# WHAT THIS TASK INVOLVES
Go through the entries below and print, exactly, the lines starting at the one with "def LAMP_CTL.EN_CONCEAL : Fd := ⟨28, 1⟩" and ending at the one with "def LAMP_PIX_BASE_LO.ADDR : Fd := ⟨8, 24⟩", keeping both ends and no others.

----- INPUT

/-! ### LYR_ (die window) -/
def LYR_CTL (d n : Nat) : Nat := dieBase d + 0x1000 + 0x100 * n
def LYR_CTL.EN : Fd := ⟨31, 1⟩
def LYR_CTL.SRC_SEL : Fd := ⟨29, 2⟩
def LYR_CTL.PORT : Fd := ⟨24, 3⟩
def LYR_CTL.FMT : Fd := ⟨16, 5⟩
def LYR_CTL.CSC : Fd := ⟨14, 2⟩
def LYR_CTL.RANGE : Fd := ⟨13, 1⟩
def LYR_CTL.PIN_POLICY : Fd := ⟨8, 2⟩
def LYR_CTL.PAL_BANK : Fd := ⟨1, 1⟩
def LYR_CTL.COEF_BANK : Fd := ⟨0, 1⟩
def LYR_SRC_POS (d n : Nat) : Nat := dieBase d + 0x1004 + 0x100 * n
def LYR_SRC_POS.SY : Fd := ⟨16, 16⟩
def LYR_SRC_POS.SX : Fd := ⟨0, 16⟩
def LYR_SRC_SIZE (d n : Nat) : Nat := dieBase d + 0x1008 + 0x100 * n
def LYR_SRC_SIZE.SH : Fd := ⟨16, 16⟩
def LYR_SRC_SIZE.SW : Fd := ⟨0, 16⟩
def LYR_DST_POS (d n : Nat) : Nat := dieBase d + 0x100C + 0x100 * n
def LYR_DST_POS.DY : Fd := ⟨16, 16⟩
def LYR_DST_POS.DX : Fd := ⟨0, 16⟩
def LYR_DST_SIZE (d n : Nat) : Nat := dieBase d + 0x1010 + 0x100 * n
def LYR_DST_SIZE.DH : Fd := ⟨16, 16⟩
def LYR_DST_SIZE.DW : Fd := ⟨0, 16⟩
def LYR_LMEM (d n : Nat) : Nat := dieBase d + 0x1014 + 0x100 * n
def LYR_LMEM.PAGES : Fd := ⟨0, 7⟩
def LYR_BASE_LO (d n k : Nat) : Nat := dieBase d + 0x1020 + 0x100 * n + 8 * k
def LYR_BASE_LO.ADDR : Fd := ⟨8, 24⟩
def LYR_BASE_HI (d n k : Nat) : Nat := dieBase d + 0x1024 + 0x100 * n + 8 * k
def LYR_BASE_HI.ADDR : Fd := ⟨0, 8⟩
def LYR_STRIDE0 (d n : Nat) : Nat := dieBase d + 0x1038 + 0x100 * n
def LYR_STRIDE0.STRIDE : Fd := ⟨0, 24⟩
def LYR_STRIDE1 (d n : Nat) : Nat := dieBase d + 0x103C + 0x100 * n
def LYR_STRIDE1.STRIDE : Fd := ⟨0, 24⟩
def LYR_PAL_IDX (d n : Nat) : Nat := dieBase d + 0x1040 + 0x100 * n
def LYR_PAL_IDX.IDX : Fd := ⟨0, 8⟩
def LYR_PAL_DATA (d n : Nat) : Nat := dieBase d + 0x1044 + 0x100 * n
def LYR_COEF_IDX (d n : Nat) : Nat := dieBase d + 0x1048 + 0x100 * n
def LYR_COEF_IDX.IDX : Fd := ⟨0, 9⟩
def LYR_COEF_DATA (d n : Nat) : Nat := dieBase d + 0x104C + 0x100 * n
def LYR_COEF_DATA.TAP_ODD : Fd := ⟨16, 12⟩
def LYR_COEF_DATA.TAP_EVEN : Fd := ⟨0, 12⟩
def LYR_BLEND (d n : Nat) : Nat := dieBase d + 0x1080 + 0x100 * n
def LYR_BLEND.ALPHA : Fd := ⟨16, 16⟩
def LYR_BLEND.LUT_BANK : Fd := ⟨3, 1⟩
def LYR_BLEND.LINEAR : Fd := ⟨2, 1⟩
def LYR_BLEND.OPAQUE : Fd := ⟨1, 1⟩
def LYR_BLEND.PREMULT : Fd := ⟨0, 1⟩
def LYR_LUT_IDX (d n : Nat) : Nat := dieBase d + 0x1084 + 0x100 * n
def LYR_LUT_IDX.IDX : Fd := ⟨0, 12⟩
def LYR_LUT_DATA (d n : Nat) : Nat := dieBase d + 0x1088 + 0x100 * n
def LYR_LUT_DATA.T : Fd := ⟨0, 17⟩
def LYR_READY (d n : Nat) : Nat := dieBase d + 0x10C0 + 0x100 * n
def LYR_READY.ARM : Fd := ⟨31, 1⟩
def LYR_READY.DISARM : Fd := ⟨30, 1⟩
def LYR_READY.SIGNAL : Fd := ⟨29, 1⟩
def LYR_READY.ARMED : Fd := ⟨1, 1⟩
def LYR_READY.SIGNALLED : Fd := ⟨0, 1⟩
def LYR_RELEASE_LO (d n : Nat) : Nat := dieBase d + 0x10C4 + 0x100 * n
def LYR_RELEASE_HI (d n : Nat) : Nat := dieBase d + 0x10C8 + 0x100 * n
def LYR_RELEASE_HI.DONE : Fd := ⟨31, 1⟩
def LYR_RELEASE_HI.FRAME : Fd := ⟨0, 16⟩
def LYR_KSTAT (d n : Nat) : Nat := dieBase d + 0x10CC + 0x100 * n
def LYR_KSTAT.PEND : Fd := ⟨31, 1⟩
def LYR_KSTAT.APPLIED : Fd := ⟨0, 24⟩

/-! ### LAMP_ (die window) -/
def LAMP_CTL (d : Nat) : Nat := dieBase d + 0x1800
def LAMP_CTL.EN_LIN : Fd := ⟨31, 1⟩
def LAMP_CTL.EN_CC : Fd := ⟨30, 1⟩
def LAMP_CTL.EN_SEAM : Fd := ⟨29, 1⟩
def LAMP_CTL.EN_CONCEAL : Fd := ⟨28, 1⟩
def LAMP_CTL.EN_OD : Fd := ⟨27, 1⟩
def LAMP_CTL.EN_LOWGREY : Fd := ⟨26, 1⟩
def LAMP_CTL.EN_DITHER : Fd := ⟨25, 1⟩
def LAMP_CTL.EOTF_BANK : Fd := ⟨0, 1⟩
def LAMP_TILE_GEOM (d : Nat) : Nat := dieBase d + 0x1804
def LAMP_TILE_GEOM.TH : Fd := ⟨16, 16⟩
def LAMP_TILE_GEOM.TW : Fd := ⟨0, 16⟩
def LAMP_TILE_PITCH (d : Nat) : Nat := dieBase d + 0x1808
def LAMP_TILE_PITCH.PITCH : Fd := ⟨0, 16⟩
def LAMP_TILE_BASE_LO (d : Nat) : Nat := dieBase d + 0x1810
def LAMP_TILE_BASE_LO.ADDR : Fd := ⟨8, 24⟩
def LAMP_TILE_BASE_HI (d : Nat) : Nat := dieBase d + 0x1814
def LAMP_TILE_BASE_HI.ADDR : Fd := ⟨0, 8⟩
def LAMP_PIX_BASE_LO (d : Nat) : Nat := dieBase d + 0x1818
def LAMP_PIX_BASE_LO.ADDR : Fd := ⟨8, 24⟩
def LAMP_PIX_BASE_HI (d : Nat) : Nat := dieBase d + 0x181C
def LAMP_PIX_BASE_HI.ADDR : Fd := ⟨0, 8⟩
def LAMP_PIX_STRIDE (d : Nat) : Nat := dieBase d + 0x1820
def LAMP_PIX_STRIDE.STRIDE : Fd := ⟨0, 24⟩
def LAMP_SEAM_BASE_LO (d : Nat) : Nat := dieBase d + 0x1828
def LAMP_SEAM_BASE_LO.ADDR : Fd := ⟨8, 24⟩
def LAMP_SEAM_BASE_HI (d : Nat) : Nat := dieBase d + 0x182C
def LAMP_SEAM_BASE_HI.ADDR : Fd := ⟨0, 8⟩
def LAMP_SEAM_COUNT (d : Nat) : Nat := dieBase d + 0x1830
def LAMP_SEAM_COUNT.COUNT : Fd := ⟨0, 16⟩
def LAMP_EOTF_SRC_LO (d : Nat) : Nat := dieBase d + 0x1840
def LAMP_EOTF_SRC_LO.ADDR : Fd := ⟨8, 24⟩
def LAMP_EOTF_SRC_HI (d : Nat) : Nat := dieBase d + 0x1844
def LAMP_EOTF_SRC_HI.ADDR : Fd := ⟨0, 8⟩
def LAMP_EOTF_LOAD (d : Nat) : Nat := dieBase d + 0x1848
def LAMP_EOTF_LOAD.GO : Fd := ⟨0, 1⟩
def LAMP_STATUS (d : Nat) : Nat := dieBase d + 0x184C
def LAMP_STATUS.LOAD_BUSY : Fd := ⟨31, 1⟩
def LAMP_STATUS.LOAD_BANK : Fd := ⟨30, 1⟩
def LAMP_STATUS.BANK1_OK : Fd := ⟨29, 1⟩
def LAMP_STATUS.BANK0_OK : Fd := ⟨28, 1⟩
def LAMP_STATUS.LOAD_REFUSED : Fd := ⟨1, 1⟩
def LAMP_STATUS.LOAD_ERR : Fd := ⟨0, 1⟩
def LAMP_NEUTRAL_CNT (d : Nat) : Nat := dieBase d + 0x1850
def LAMP_NEUTRAL_ADDR_LO (d : Nat) : Nat := dieBase d + 0x1854
def LAMP_NEUTRAL_ADDR_HI (d : Nat) : Nat := dieBase d + 0x1858
def LAMP_NEUTRAL_ADDR_HI.CAUSE : Fd := ⟨30, 2⟩
def LAMP_NEUTRAL_ADDR_HI.ADDR : Fd := ⟨0, 8⟩
def LAMP_HI_CNT (d : Nat) : Nat := dieBase d + 0x185C
def LAMP_CONC_CTL (d : Nat) : Nat := dieBase d + 0x1880
def LAMP_CONC_CTL.DYN_EN : Fd := ⟨31, 1⟩
def LAMP_CONC_DEFW (d : Nat) : Nat := dieBase d + 0x1884
def LAMP_DEAD_BASE_LO (d : Nat) : Nat := dieBase d + 0x1888
def LAMP_DEAD_BASE_LO.ADDR : Fd := ⟨8, 24⟩
def LAMP_DEAD_BASE_HI (d : Nat) : Nat := dieBase d + 0x188C
def LAMP_DEAD_BASE_HI.ADDR : Fd := ⟨0, 8⟩
def LAMP_CONC_STATUS (d : Nat) : Nat := dieBase d + 0x1890
def LAMP_CONC_STATUS.DYN_FULL : Fd := ⟨31, 1⟩
def LAMP_CONC_STATUS.DYN_USED : Fd := ⟨0, 11⟩
def LAMP_CONC_CNT (d : Nat) : Nat := dieBase d + 0x1894
def LAMP_CONC_DROP (d : Nat) : Nat := dieBase d + 0x1898
def LAMP_DYN_IDX (d : Nat) : Nat := dieBase d + 0x189C
def LAMP_DYN_IDX.IDX : Fd := ⟨0, 10⟩
def LAMP_DYN_DATA (d : Nat) : Nat := dieBase d + 0x18A0
def LAMP_DYN_DATA.VALID : Fd := ⟨31, 1⟩
def LAMP_DYN_DATA.LAMP : Fd := ⟨29, 2⟩
def LAMP_DYN_DATA.X : Fd := ⟨14, 15⟩
def LAMP_DYN_DATA.Y : Fd := ⟨0, 14⟩
def LAMP_DYN_CLR (d : Nat) : Nat := dieBase d + 0x18A4
def LAMP_DYN_CLR.CLR : Fd := ⟨0, 1⟩
def LAMP_OUT_CTL (d : Nat) : Nat := dieBase d + 0x18C0
def LAMP_OUT_CTL.OD_SETS : Fd := ⟨28, 4⟩
def LAMP_OUT_CTL.DEF_SET : Fd := ⟨24, 4⟩
def LAMP_OUT_CTL.HYST : Fd := ⟨16, 8⟩
def LAMP_OUT_CTL.DITHER_P2 : Fd := ⟨1, 1⟩
def LAMP_OUT_CTL.OUT_BANK : Fd := ⟨0, 1⟩
def LAMP_OD_BAND (d m : Nat) : Nat := dieBase d + 0x18C4 + 4 * m
def LAMP_LG_KNEE (d : Nat) : Nat := dieBase d + 0x18D4
def LAMP_LG_KNEE.K2 : Fd := ⟨16, 5⟩
def LAMP_LG_KNEE.K1 : Fd := ⟨8, 5⟩
def LAMP_LG_KNEE.K0 : Fd := ⟨0, 5⟩
def LAMP_OUT_SRC_LO (d : Nat) : Nat := dieBase d + 0x18E0
def LAMP_OUT_SRC_LO.ADDR : Fd := ⟨8, 24⟩
def LAMP_OUT_SRC_HI (d : Nat) : Nat := dieBase d + 0x18E4
def LAMP_OUT_SRC_HI.ADDR : Fd := ⟨0, 8⟩
def LAMP_OUT_LOAD (d : Nat) : Nat := dieBase d + 0x18E8
def LAMP_OUT_LOAD.GO : Fd := ⟨0, 1⟩
def LAMP_OUT_STATUS (d : Nat) : Nat := dieBase d + 0x18EC
def LAMP_OUT_STATUS.LOAD_BUSY : Fd := ⟨31, 1⟩
def LAMP_OUT_STATUS.LOAD_BANK : Fd := ⟨30, 1⟩
def LAMP_OUT_STATUS.BANK1_OK : Fd := ⟨29, 1⟩
def LAMP_OUT_STATUS.BANK0_OK : Fd := ⟨28, 1⟩
def LAMP_OUT_STATUS.LOAD_REFUSED : Fd := ⟨1, 1⟩
def LAMP_OUT_STATUS.LOAD_ERR : Fd := ⟨0, 1⟩
def LAMP_OD_HIST_BASE0_LO (d : Nat) : Nat := dieBase d + 0x1900
def LAMP_OD_HIST_BASE0_LO.ADDR : Fd := ⟨8, 24⟩
def LAMP_OD_HIST_BASE0_HI (d : Nat) : Nat := dieBase d + 0x1904
def LAMP_OD_HIST_BASE0_HI.ADDR : Fd := ⟨0, 8⟩
def LAMP_OD_HIST_BASE1_LO (d : Nat) : Nat := dieBase d + 0x1908
def LAMP_OD_HIST_BASE1_LO.ADDR : Fd := ⟨8, 24⟩
def LAMP_OD_HIST_BASE1_HI (d : Nat) : Nat := dieBase d + 0x190C
def LAMP_OD_HIST_BASE1_HI.ADDR : Fd := ⟨0, 8⟩
def LAMP_OD_HIST_STRIDE (d : Nat) : Nat := dieBase d + 0x1910
def LAMP_OD_HIST_STRIDE.STRIDE : Fd := ⟨0, 24⟩
def LAMP_OD_BYPASS_CNT (d : Nat) : Nat := dieBase d + 0x1918
def LAMP_CLIP_CNT (d : Nat) : Nat := dieBase d + 0x191C
def LAMP_DITHER_CUBE (d m : Nat) : Nat := dieBase d + 0x1940 + 4 * m
def LAMP_SHED (d : Nat) : Nat := dieBase d + 0x1980
def LAMP_SHED.ITEMS : Fd := ⟨0, 5⟩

----------

# REPLY TO THE TASK
def LAMP_CTL.EN_CONCEAL : Fd := ⟨28, 1⟩
def LAMP_CTL.EN_OD : Fd := ⟨27, 1⟩
def LAMP_CTL.EN_LOWGREY : Fd := ⟨26, 1⟩
def LAMP_CTL.EN_DITHER : Fd := ⟨25, 1⟩
def LAMP_CTL.EOTF_BANK : Fd := ⟨0, 1⟩
def LAMP_TILE_GEOM (d : Nat) : Nat := dieBase d + 0x1804
def LAMP_TILE_GEOM.TH : Fd := ⟨16, 16⟩
def LAMP_TILE_GEOM.TW : Fd := ⟨0, 16⟩
def LAMP_TILE_PITCH (d : Nat) : Nat := dieBase d + 0x1808
def LAMP_TILE_PITCH.PITCH : Fd := ⟨0, 16⟩
def LAMP_TILE_BASE_LO (d : Nat) : Nat := dieBase d + 0x1810
def LAMP_TILE_BASE_LO.ADDR : Fd := ⟨8, 24⟩
def LAMP_TILE_BASE_HI (d : Nat) : Nat := dieBase d + 0x1814
def LAMP_TILE_BASE_HI.ADDR : Fd := ⟨0, 8⟩
def LAMP_PIX_BASE_LO (d : Nat) : Nat := dieBase d + 0x1818
def LAMP_PIX_BASE_LO.ADDR : Fd := ⟨8, 24⟩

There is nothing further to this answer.